Exterminarlos, sí, ¿pero cómo? ¿Trampas en las que tuviese que malgastar rajuelas de queso? ¡Nunca dispendio tal! ¿Un gato? ¿Los resecos trozos de pan y los míseros cachos de queso exponerlos  también al gato? ¡Nunca! ¿Custodiar en persona las provisiones a costillas del sueño y las horas dedicadas al deleite onanista de cachondear las amarillas rodelas? ¡Jamás! Pues sí, pero entonces…

El avaro se devana los sesos, piensa que te piensa, trama que te planea, pero la solución, andavete, y así se pasaba los días de claro en claro y de turbio en turbio las noches, y de la congoja al insomnio, y de ahí a la depresión y a la angustia. Fea situación.

Pero de repente un amanecer de miércoles: “¡A la miércoles el problema! ¡Dí con la solución! (Tomar nota, señores justicias.)

Con paciencia y salivita, como es fama se logra todo en el salivero mundo de ratas, avaros y procuradores de justicia, ahí la primera parte del plan, que fue armarse de mucha paciencia  y apostarse a la vera del agujero que daba al bajo mundo de los roedores. Y a esperar, vigilar, contener el aliento, hasta que de repente: “¡La atrapé! Gracias, mi  Dios”.
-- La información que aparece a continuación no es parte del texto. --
-- ==== Sys2Proof/Safety.lean ====
section
/-!
DEFINITION. What a safe run keeps: the terms in which the whole-machine statements are made.
-/

namespace Sys2Proof.Machine

open Sys2Proof

/-- The register file and the live counters are in canonical form: keys strictly rising, and no entry equal to what an
unlisted key reads as. -/
def TablesWf (s : State) : Prop := mapWf regReset s.regs = true ∧ twf 0 s.live = true

/-- From `s` to `t` the queue of waiting commands stays, what was handed to the outside stays handed, no free value's
number is used again, and the tables stay canonical. -/
structure Keeps (s t : State) : Prop where
  queue : t.pending = s.pending
  out : s.out <+: t.out
  free : s.free ≤ t.free
  tables : TablesWf s → TablesWf t

/-- The access at byte offset `ofs` is served at once: the block there answers, and no write of the host is held
before a host's access (R465, R472, R474). -/
def Served (who : Req) (ofs : Nat) (s : State) : Prop :=
  responds s ofs = true ∧ (who = .host → s.host.d3hot = false ∧ s.host.held = [])

/-- The state in which a served access acts: a host's access ends the shadow of R476. -/
def accessed (who : Req) (s : State) : State :=
  match who with
  | .host => { s with host := { s.host with shadow := none } }
  | .deck _ => s

/-- The command answers a next state of which `P` holds. -/
def Completes (c : Instr) (s : State) (P : State → Prop) : Prop := ∃ t, exec c s = .next t ∧ P t

/-- The parts of the state. -/
inductive Part where
  | regs | live | ticks | tai | free | mast | host | deck | ports | ing | mkt | scales | cap | pak | nest | egr | pair | till | mem
  | ledger | sentry | boot | power | nodeOk | cfg | out | pending
  deriving DecidableEq, Repr

/-- A part is the same in two states. -/
def Part.same (s t : State) : Part → Prop
  | .regs => t.regs = s.regs
  | .live => t.live = s.live
  | .ticks => t.ticks = s.ticks
  | .tai => t.tai = s.tai
  | .free => t.free = s.free
  | .mast => t.mast = s.mast
  | .host => t.host = s.host
  | .deck => t.deck = s.deck
  | .ports => t.ports = s.ports
  | .ing => t.ing = s.ing
  | .mkt => t.mkt = s.mkt
  | .scales => t.scales = s.scales
  | .cap => t.cap = s.cap
  | .pak => t.pak = s.pak
  | .nest => t.nest = s.nest
  | .egr => t.egr = s.egr
  | .pair => t.pair = s.pair
  | .till => t.till = s.till
  | .mem => t.mem = s.mem
  | .ledger => t.ledger = s.ledger
  | .sentry => t.sentry = s.sentry
  | .boot => t.boot = s.boot
  | .power => t.power = s.power
  | .nodeOk => t.nodeOk = s.nodeOk
  | .cfg => t.cfg = s.cfg
  | .out => t.out = s.out
  | .pending => t.pending = s.pending

/-- From `s` to `t` nothing changes outside the parts `ps`. -/
structure Within (ps : List Part) (s t : State) : Prop where
  same : ∀ p, p ∉ ps → p.same s t

/-- A set of registers: `words` consecutive ones at `base`, and again at each of `count` places `step` apart (0:
without end). -/
structure RegSet where
  base : Nat
  step : Nat
  count : Nat
  words : Nat
  deriving DecidableEq, Repr

/-- The offset is one of the set's. -/
def RegSet.has (f : RegSet) (a : Nat) : Prop := ∃ i k, (f.count = 0 ∨ i < f.count) ∧ k < f.words ∧ a = f.base + f.step * i + 4 * k

/-- One register. -/
def reg (a : Nat) : RegSet := ⟨a, 0, 1, 1⟩

/-- `n` consecutive registers. -/
def regRun (a n : Nat) : RegSet := ⟨a, 0, 1, n⟩

/-- A register of each of `n` ports, channels or entries; `f` is its place in the entry with a number. -/
def regFam (f : Nat → Nat) (n : Nat) : RegSet := ⟨f 0, f 1 - f 0, n, 1⟩

/-- `w` consecutive registers of each of `n` entries. -/
def regFams (f : Nat → Nat) (n w : Nat) : RegSet := ⟨f 0, f 1 - f 0, n, w⟩

/-- From `s` to `t` no register changes but those of the sets `l`. -/
structure OnlyRegs (l : List RegSet) (s t : State) : Prop where
  same : ∀ a, (∀ f ∈ l, ¬ f.has a) → rd t a = rd s a

/-- Every register may change. -/
def anyReg : RegSet := ⟨0, 1, 0, 1⟩

/-- What a command may change: the parts of the state, and the registers. -/
structure Touched where
  parts : List Part
  regs : List RegSet
  deriving DecidableEq, Repr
De la cola pepenó a dientona, y la segunda parte del plan: ya con la peluda en la mano fue y la encerró en una jaula de alambre, y ándenle, que la dejó sin comer (No perder detalle, señores justicias.)

Y ocurrió que al paso y peso del tiempo, que todo lo cura, y lo enferma, lo agrava y agravia, cuando ya la dientona bufaba de hambre brincoteando y acalambrándose a espeluznos, el avaro la fue alimentando con cachos de carne fresca, con la que aplacó el hambre del roedor. ¿Pero un  avaro derrochando en filetes? Carne, sí, pero de una rata pequeña que acababa de asesinar a escobazos. Carne de congénere, ya sea de la hambrienta o del hambreador. ¿Captan ustedes la idea?

Y así cada día dos o tres rajuelas de carne le amansaron el hambre, pero de pronto a cerrar la despensa, y hasta otro día. A carne de rata sobrevivió la cautiva, y le fue tomando sabor y le agarró el gusto, pero de súbito a retirarle la carne, y la rata a bufar por su carne de rata. ¿Adivinan el final, señores de la justicia?

Con la roedora en delirio por un ayuno de varios días el avaro aprontó la jaula a la boca del agujero que hervía de congéneres, y abrió la reja y dejó escapar la hambrienta orejuda. ¿Se imaginan ustedes? Diablo de avaro tan ingenioso, ¿no les parece?

Ingenioso, sí, porque de ahí en adelante la hambrienta inició una terrible devastación y creó una mortandad espantosa entre la ratuna  población, lo que devolvió la calma al avaro después de que aquel su ingenio le hubo ahorrado el gasto del gato y el queso en la ratonera. Y aquí mi mensaje, señores de la  justicia:

¿A cuánta rata no han enloquecido a estas horas? ¿Serán más corruptas que las ratas de uniforme que las capturaron? ¿Entonces? A excarcelar  la más sanguinaria y arrojarla contra sus congéneres. Quién quita, ¿no?  Porque con la táctica que han aplicado hasta ahora, ¿van a seguir “angustiosamente” pidiendo chichi al vecino del Norte? (No, gracias de nada.)